— Goal of the exercise —
Go through the data below and return each line where the string "loads" appears.

○ ○ ○

/-! ## State.setBundle -/

@[simp] theorem State.setBundle_clock (s : State) (g b : Nat) (x : Bundle) : (s.setBundle g b x).clock = s.clock := rfl
@[simp] theorem State.setBundle_dev (s : State) (g b : Nat) (x : Bundle) : (s.setBundle g b x).dev = s.dev := rfl
@[simp] theorem State.setBundle_mem (s : State) (g b : Nat) (x : Bundle) : (s.setBundle g b x).mem = s.mem := rfl
@[simp] theorem State.setBundle_poisoned (s : State) (g b : Nat) (x : Bundle) : (s.setBundle g b x).poisoned = s.poisoned := rfl
@[simp] theorem State.setBundle_l1 (s : State) (g b : Nat) (x : Bundle) : (s.setBundle g b x).l1 = s.l1 := rfl
@[simp] theorem State.setBundle_cl (s : State) (g b : Nat) (x : Bundle) : (s.setBundle g b x).cl = s.cl := rfl
@[simp] theorem State.setBundle_tlb (s : State) (g b : Nat) (x : Bundle) : (s.setBundle g b x).tlb = s.tlb := rfl
@[simp] theorem State.setBundle_ectab (s : State) (g b : Nat) (x : Bundle) : (s.setBundle g b x).ectab = s.ectab := rfl
@[simp] theorem State.setBundle_contribs (s : State) (g b : Nat) (x : Bundle) : (s.setBundle g b x).contribs = s.contribs := rfl
@[simp] theorem State.setBundle_uoq (s : State) (g b : Nat) (x : Bundle) : (s.setBundle g b x).uoq = s.uoq := rfl
@[simp] theorem State.setBundle_sprouts (s : State) (g b : Nat) (x : Bundle) : (s.setBundle g b x).sprouts = s.sprouts := rfl
@[simp] theorem State.setBundle_found (s : State) (g b : Nat) (x : Bundle) : (s.setBundle g b x).found = s.found := rfl
@[simp] theorem State.setBundle_pbuf (s : State) (g b : Nat) (x : Bundle) : (s.setBundle g b x).pbuf = s.pbuf := rfl
@[simp] theorem State.setBundle_overlay (s : State) (g b : Nat) (x : Bundle) : (s.setBundle g b x).overlay = s.overlay := rfl
@[simp] theorem State.setBundle_graph (s : State) (g b : Nat) (x : Bundle) : (s.setBundle g b x).graph = s.graph := rfl
@[simp] theorem State.setBundle_loads (s : State) (g b : Nat) (x : Bundle) : (s.setBundle g b x).loads = s.loads := rfl
@[simp] theorem State.setBundle_frozen (s : State) (g b : Nat) (x : Bundle) : (s.setBundle g b x).frozen = s.frozen := rfl
@[simp] theorem State.setBundle_preempt (s : State) (g b : Nat) (x : Bundle) : (s.setBundle g b x).preempt = s.preempt := rfl
@[simp] theorem State.setBundle_loading (s : State) (g b : Nat) (x : Bundle) : (s.setBundle g b x).loading = s.loading := rfl
@[simp] theorem State.setBundle_hangCtr (s : State) (g b : Nat) (x : Bundle) : (s.setBundle g b x).hangCtr = s.hangCtr := rfl
@[simp] theorem State.setBundle_hangOut (s : State) (g b : Nat) (x : Bundle) : (s.setBundle g b x).hangOut = s.hangOut := rfl
@[simp] theorem State.setBundle_parked (s : State) (g b : Nat) (x : Bundle) : (s.setBundle g b x).parked = s.parked := rfl
@[simp] theorem State.setBundle_cur (s : State) (g b : Nat) (x : Bundle) : (s.setBundle g b x).cur = s.cur := rfl
@[simp] theorem State.setBundle_agenda (s : State) (g b : Nat) (x : Bundle) : (s.setBundle g b x).agenda = s.agenda := rfl
@[simp] theorem State.setBundle_turn (s : State) (g b : Nat) (x : Bundle) : (s.setBundle g b x).turn = s.turn := rfl
@[simp] theorem State.setBundle_freeCtr (s : State) (g b : Nat) (x : Bundle) : (s.setBundle g b x).freeCtr = s.freeCtr := rfl
@[simp] theorem State.setBundle_hullTop (s : State) (g b : Nat) (x : Bundle) : (s.setBundle g b x).hullTop = s.hullTop := rfl
@[simp] theorem State.setBundle_nextGid (s : State) (g b : Nat) (x : Bundle) : (s.setBundle g b x).nextGid = s.nextGid := rfl

/-! ## State.setStream -/

@[simp] theorem State.setStream_clock (s : State) (w : Who) (x : Stream) : (s.setStream w x).clock = s.clock := rfl
@[simp] theorem State.setStream_dev (s : State) (w : Who) (x : Stream) : (s.setStream w x).dev = s.dev := rfl
@[simp] theorem State.setStream_mem (s : State) (w : Who) (x : Stream) : (s.setStream w x).mem = s.mem := rfl
@[simp] theorem State.setStream_poisoned (s : State) (w : Who) (x : Stream) : (s.setStream w x).poisoned = s.poisoned := rfl
@[simp] theorem State.setStream_l1 (s : State) (w : Who) (x : Stream) : (s.setStream w x).l1 = s.l1 := rfl
@[simp] theorem State.setStream_cl (s : State) (w : Who) (x : Stream) : (s.setStream w x).cl = s.cl := rfl
@[simp] theorem State.setStream_tlb (s : State) (w : Who) (x : Stream) : (s.setStream w x).tlb = s.tlb := rfl
@[simp] theorem State.setStream_ectab (s : State) (w : Who) (x : Stream) : (s.setStream w x).ectab = s.ectab := rfl
@[simp] theorem State.setStream_contribs (s : State) (w : Who) (x : Stream) : (s.setStream w x).contribs = s.contribs := rfl
@[simp] theorem State.setStream_uoq (s : State) (w : Who) (x : Stream) : (s.setStream w x).uoq = s.uoq := rfl
@[simp] theorem State.setStream_sprouts (s : State) (w : Who) (x : Stream) : (s.setStream w x).sprouts = s.sprouts := rfl
@[simp] theorem State.setStream_found (s : State) (w : Who) (x : Stream) : (s.setStream w x).found = s.found := rfl
@[simp] theorem State.setStream_pbuf (s : State) (w : Who) (x : Stream) : (s.setStream w x).pbuf = s.pbuf := rfl
@[simp] theorem State.setStream_overlay (s : State) (w : Who) (x : Stream) : (s.setStream w x).overlay = s.overlay := rfl
@[simp] theorem State.setStream_graph (s : State) (w : Who) (x : Stream) : (s.setStream w x).graph = s.graph := rfl
@[simp] theorem State.setStream_loads (s : State) (w : Who) (x : Stream) : (s.setStream w x).loads = s.loads := rfl
@[simp] theorem State.setStream_frozen (s : State) (w : Who) (x : Stream) : (s.setStream w x).frozen = s.frozen := rfl
@[simp] theorem State.setStream_preempt (s : State) (w : Who) (x : Stream) : (s.setStream w x).preempt = s.preempt := rfl
@[simp] theorem State.setStream_loading (s : State) (w : Who) (x : Stream) : (s.setStream w x).loading = s.loading := rfl
@[simp] theorem State.setStream_hangCtr (s : State) (w : Who) (x : Stream) : (s.setStream w x).hangCtr = s.hangCtr := rfl
@[simp] theorem State.setStream_hangOut (s : State) (w : Who) (x : Stream) : (s.setStream w x).hangOut = s.hangOut := rfl
@[simp] theorem State.setStream_parked (s : State) (w : Who) (x : Stream) : (s.setStream w x).parked = s.parked := rfl
@[simp] theorem State.setStream_cur (s : State) (w : Who) (x : Stream) : (s.setStream w x).cur = s.cur := rfl
@[simp] theorem State.setStream_agenda (s : State) (w : Who) (x : Stream) : (s.setStream w x).agenda = s.agenda := rfl
@[simp] theorem State.setStream_turn (s : State) (w : Who) (x : Stream) : (s.setStream w x).turn = s.turn := rfl
@[simp] theorem State.setStream_freeCtr (s : State) (w : Who) (x : Stream) : (s.setStream w x).freeCtr = s.freeCtr := rfl
@[simp] theorem State.setStream_hullTop (s : State) (w : Who) (x : Stream) : (s.setStream w x).hullTop = s.hullTop := rfl
@[simp] theorem State.setStream_nextGid (s : State) (w : Who) (x : Stream) : (s.setStream w x).nextGid = s.nextGid := rfl

/-! ## State.setGrp -/

@[simp] theorem State.setGrp_clock (s : State) (x : Group) : (s.setGrp x).clock = s.clock := rfl
@[simp] theorem State.setGrp_dev (s : State) (x : Group) : (s.setGrp x).dev = s.dev := rfl
@[simp] theorem State.setGrp_mem (s : State) (x : Group) : (s.setGrp x).mem = s.mem := rfl
@[simp] theorem State.setGrp_poisoned (s : State) (x : Group) : (s.setGrp x).poisoned = s.poisoned := rfl
@[simp] theorem State.setGrp_l1 (s : State) (x : Group) : (s.setGrp x).l1 = s.l1 := rfl
@[simp] theorem State.setGrp_cl (s : State) (x : Group) : (s.setGrp x).cl = s.cl := rfl
@[simp] theorem State.setGrp_tlb (s : State) (x : Group) : (s.setGrp x).tlb = s.tlb := rfl
@[simp] theorem State.setGrp_ectab (s : State) (x : Group) : (s.setGrp x).ectab = s.ectab := rfl
@[simp] theorem State.setGrp_contribs (s : State) (x : Group) : (s.setGrp x).contribs = s.contribs := rfl
@[simp] theorem State.setGrp_uoq (s : State) (x : Group) : (s.setGrp x).uoq = s.uoq := rfl
@[simp] theorem State.setGrp_sprouts (s : State) (x : Group) : (s.setGrp x).sprouts = s.sprouts := rfl
@[simp] theorem State.setGrp_found (s : State) (x : Group) : (s.setGrp x).found = s.found := rfl
@[simp] theorem State.setGrp_pbuf (s : State) (x : Group) : (s.setGrp x).pbuf = s.pbuf := rfl
@[simp] theorem State.setGrp_overlay (s : State) (x : Group) : (s.setGrp x).overlay = s.overlay := rfl
@[simp] theorem State.setGrp_graph (s : State) (x : Group) : (s.setGrp x).graph = s.graph := rfl
@[simp] theorem State.setGrp_loads (s : State) (x : Group) : (s.setGrp x).loads = s.loads := rfl
@[simp] theorem State.setGrp_frozen (s : State) (x : Group) : (s.setGrp x).frozen = s.frozen := rfl
@[simp] theorem State.setGrp_preempt (s : State) (x : Group) : (s.setGrp x).preempt = s.preempt := rfl
@[simp] theorem State.setGrp_loading (s : State) (x : Group) : (s.setGrp x).loading = s.loading := rfl
@[simp] theorem State.setGrp_hangCtr (s : State) (x : Group) : (s.setGrp x).hangCtr = s.hangCtr := rfl
@[simp] theorem State.setGrp_hangOut (s : State) (x : Group) : (s.setGrp x).hangOut = s.hangOut := rfl
@[simp] theorem State.setGrp_parked (s : State) (x : Group) : (s.setGrp x).parked = s.parked := rfl
@[simp] theorem State.setGrp_cur (s : State) (x : Group) : (s.setGrp x).cur = s.cur := rfl
@[simp] theorem State.setGrp_agenda (s : State) (x : Group) : (s.setGrp x).agenda = s.agenda := rfl
@[simp] theorem State.setGrp_turn (s : State) (x : Group) : (s.setGrp x).turn = s.turn := rfl
@[simp] theorem State.setGrp_freeCtr (s : State) (x : Group) : (s.setGrp x).freeCtr = s.freeCtr := rfl
@[simp] theorem State.setGrp_hullTop (s : State) (x : Group) : (s.setGrp x).hullTop = s.hullTop := rfl
@[simp] theorem State.setGrp_nextGid (s : State) (x : Group) : (s.setGrp x).nextGid = s.nextGid := rfl
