-- ==== Sys2Proof/Laws/Run.lean ====
section
/-!
SUPPORT. What a word of a clause does around its own effect: runs to the end, waits, stalls, parks or traps (01 R20, R46, 15 R332).
-/
namespace Sys2Proof.Machine

/-- exec runs every word through the frame that the words of a clause share. -/
theorem exec_word (i : Instr) (h : (classOf i).isSome = true) (s : State) : exec i s = s.runWord i (perform i) := by
  cases i <;> first | rfl | simp [classOf] at h

theorem refill_inPlace (s : State) (i : Instr) : ∀ rs : List Nat, rs.all s.inPlace = true → s.refill i rs = .ok s
  | [], _ => rfl
  | r :: rs, h => by
    simp only [List.all_cons, Bool.and_eq_true] at h
    have hr := h.1
    unfold State.refill
    unfold State.inPlace at hr
    split
    · exact refill_inPlace s i rs h.2
    · rename_i j hv; simp [hv] at hr

/-- A clear word does what its own effect does, slots apart. -/
theorem around_clear {s : State} {i : Instr} (h : s.clear i = true) (p : State → Res) :
    s.around i p = match p s with
      | .done t =>
        (match (if t.cur.acc || !t.bun.started then .ok t else t.giveSlots s i : Except Res State) with
         | .error e => e
         | .ok u => .done ((u.doPops i).writeNb i true))
      | r => r := by
  simp only [State.clear, Bool.and_eq_true, decide_eq_true_eq, Option.isNone_iff_eq_none, Bool.or_eq_true] at h
  obtain ⟨⟨⟨⟨⟨_, hq⟩, hp⟩, hw⟩, hd⟩, hs⟩ := h
  have hw : s.walksHold i = false := by simpa using hw
  have hr : s.refill i (if s.cur.acc then [] else (regsOf (usesOf i).rs).filter fun r => decide (r < 0x60)) = .ok s := by
    apply refill_inPlace
    rcases hs with hs | hs
    · simp [hs]
    · split
      · rfl
      · exact hs
  simp only [State.around, hq, hp, hr, hw, hd, Bool.false_eq_true, if_false]
  all_goals (cases p s <;> rfl)

theorem clear_tick (s : State) (i : Instr) : s.tick.clear i = s.clear i := rfl

theorem clear_check {s : State} {i : Instr} (h : s.clear i = true) :
    s.checkWord (hClass s.str.clause.header) (decide (s.str.clause.words.length ≤ s.str.clause.idx + 1)) i = none := by
  simp only [State.clear, Bool.and_eq_true, Option.isNone_iff_eq_none] at h
  exact h.1.1.1.1.1

/-- What a word ends in, from what stands around its own effect. -/
def State.outcome (s : State) (i : Instr) : Res → Host.Outcome State Fault Refusal
  | .done t => .next t.advance
  | .wait w t => .next (t.setStr { t.str with wait := w })
  | .stall w => .next (s.setStr { s.str with wait := w })
  | .trap t => .next (s.wordTrap i (t.atWord (s.str.clause.idx + 1)) s.str.countOf)
  | .cap t u => .next ((s.keepMoves (s.slotMoves u i)).wordTrap i (t.atWord (s.str.clause.idx + 1)) s.str.countOf)
  | .park path ms => .next ((s.parkAccess (.clause s.cur) s.grp.core path ms).setStr { s.str with wait := .parked }).noteParked

/-- A clear word runs. -/
theorem runWord_clear {s : State} {i : Instr} (h : s.clear i = true) (p : State → Res) :
    s.runWord i p = s.tick.outcome i (s.tick.around i p) := by
  have hc : s.tick.checkWord (hClass s.str.clause.header) (decide (s.str.clause.words.length ≤ s.str.clause.idx + 1)) i = none :=
    clear_check h
  unfold State.runWord; dsimp only
  split
  · rename_i c he
    exact absurd (he.symm.trans hc) (by simp)
  · cases s.tick.around i p <;> rfl

/-- Where the budget is kept no register is spilled. -/
theorem giveSlots_fits {t s : State} {i : Instr} (h : t.slotsHeld ≤ t.budget t.grp) :
    t.giveSlots s i = .ok (t.freeSlots s.bun) := by
  have : t.slotsHeld - t.budget t.grp = 0 := by omega
  simp [State.giveSlots, this]

/-- A clear word whose own effect is done runs to its end. -/
theorem runWord_done {s t : State} {i : Instr} {p : State → Res} (h : s.clear i = true) (hp : p s.tick = .done t)
    (hf : t.fits = true) : s.runWord i p = .next (t.close s.tick i) := by
  have ha := around_clear (s := s.tick) h p
  rw [hp] at ha
  have hg : (if t.cur.acc || !t.bun.started then .ok t else t.giveSlots s.tick i : Except Res State) =
      .ok (if t.cur.acc || !t.bun.started then t else t.freeSlots s.tick.bun) := by
    split
    · rfl
    · rename_i hn
      simp only [State.fits, Bool.or_eq_true, decide_eq_true_eq] at hf hn
      exact giveSlots_fits (hf.resolve_left hn)
  simp only [hg] at ha
  rw [runWord_clear h, ha]
  rfl

/-- A clear word whose own effect is a wait stands at it. -/
theorem runWord_wait {s t : State} {i : Instr} {p : State → Res} {w : WaitOn} (h : s.clear i = true) (hp : p s.tick = .wait w t) :
    s.runWord i p = .next (t.setStr { t.str with wait := w }) := by
  have ha := around_clear (s := s.tick) h p
  rw [hp] at ha
  rw [runWord_clear h, ha]
  rfl

/-- A clear word whose own effect is a trap takes it. -/
theorem runWord_trap {s : State} {i : Instr} {p : State → Res} {e : Trap} (h : s.clear i = true) (hp : p s.tick = .trap e) :
    s.runWord i p = .next (s.tick.wordTrap i (e.atWord (s.str.clause.idx + 1)) s.str.countOf) := by
  have ha := around_clear (s := s.tick) h p
  rw [hp] at ha
  rw [runWord_clear h, ha]
  rfl

/-- A word that a check stands against takes the trap of that check (01 R46). -/
theorem runWord_bad {s : State} {i : Instr} {p : State → Res} {c : Nat}
    (h : s.checkWord (hClass s.str.clause.header) (decide (s.str.clause.words.length ≤ s.str.clause.idx + 1)) i = some c) :
    s.runWord i p = .next (s.trapWord { cause := c }) := by
  have hc : s.tick.checkWord (hClass s.str.clause.header) (decide (s.str.clause.words.length ≤ s.str.clause.idx + 1)) i = some c := h
  unfold State.runWord; dsimp only
  split
  · rename_i d he
    have : c = d := Option.some.inj (hc.symm.trans he)
    subst this; rfl
  · rename_i he
    exact absurd (he.symm.trans hc) (by simp)

end Sys2Proof.Machine
end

○ ○ ○

— Written solution —
@[simp] theorem State.setBundle_loads (s : State) (g b : Nat) (x : Bundle) : (s.setBundle g b x).loads = s.loads := rfl
@[simp] theorem State.setStream_loads (s : State) (w : Who) (x : Stream) : (s.setStream w x).loads = s.loads := rfl
@[simp] theorem State.setGrp_loads (s : State) (x : Group) : (s.setGrp x).loads = s.loads := rfl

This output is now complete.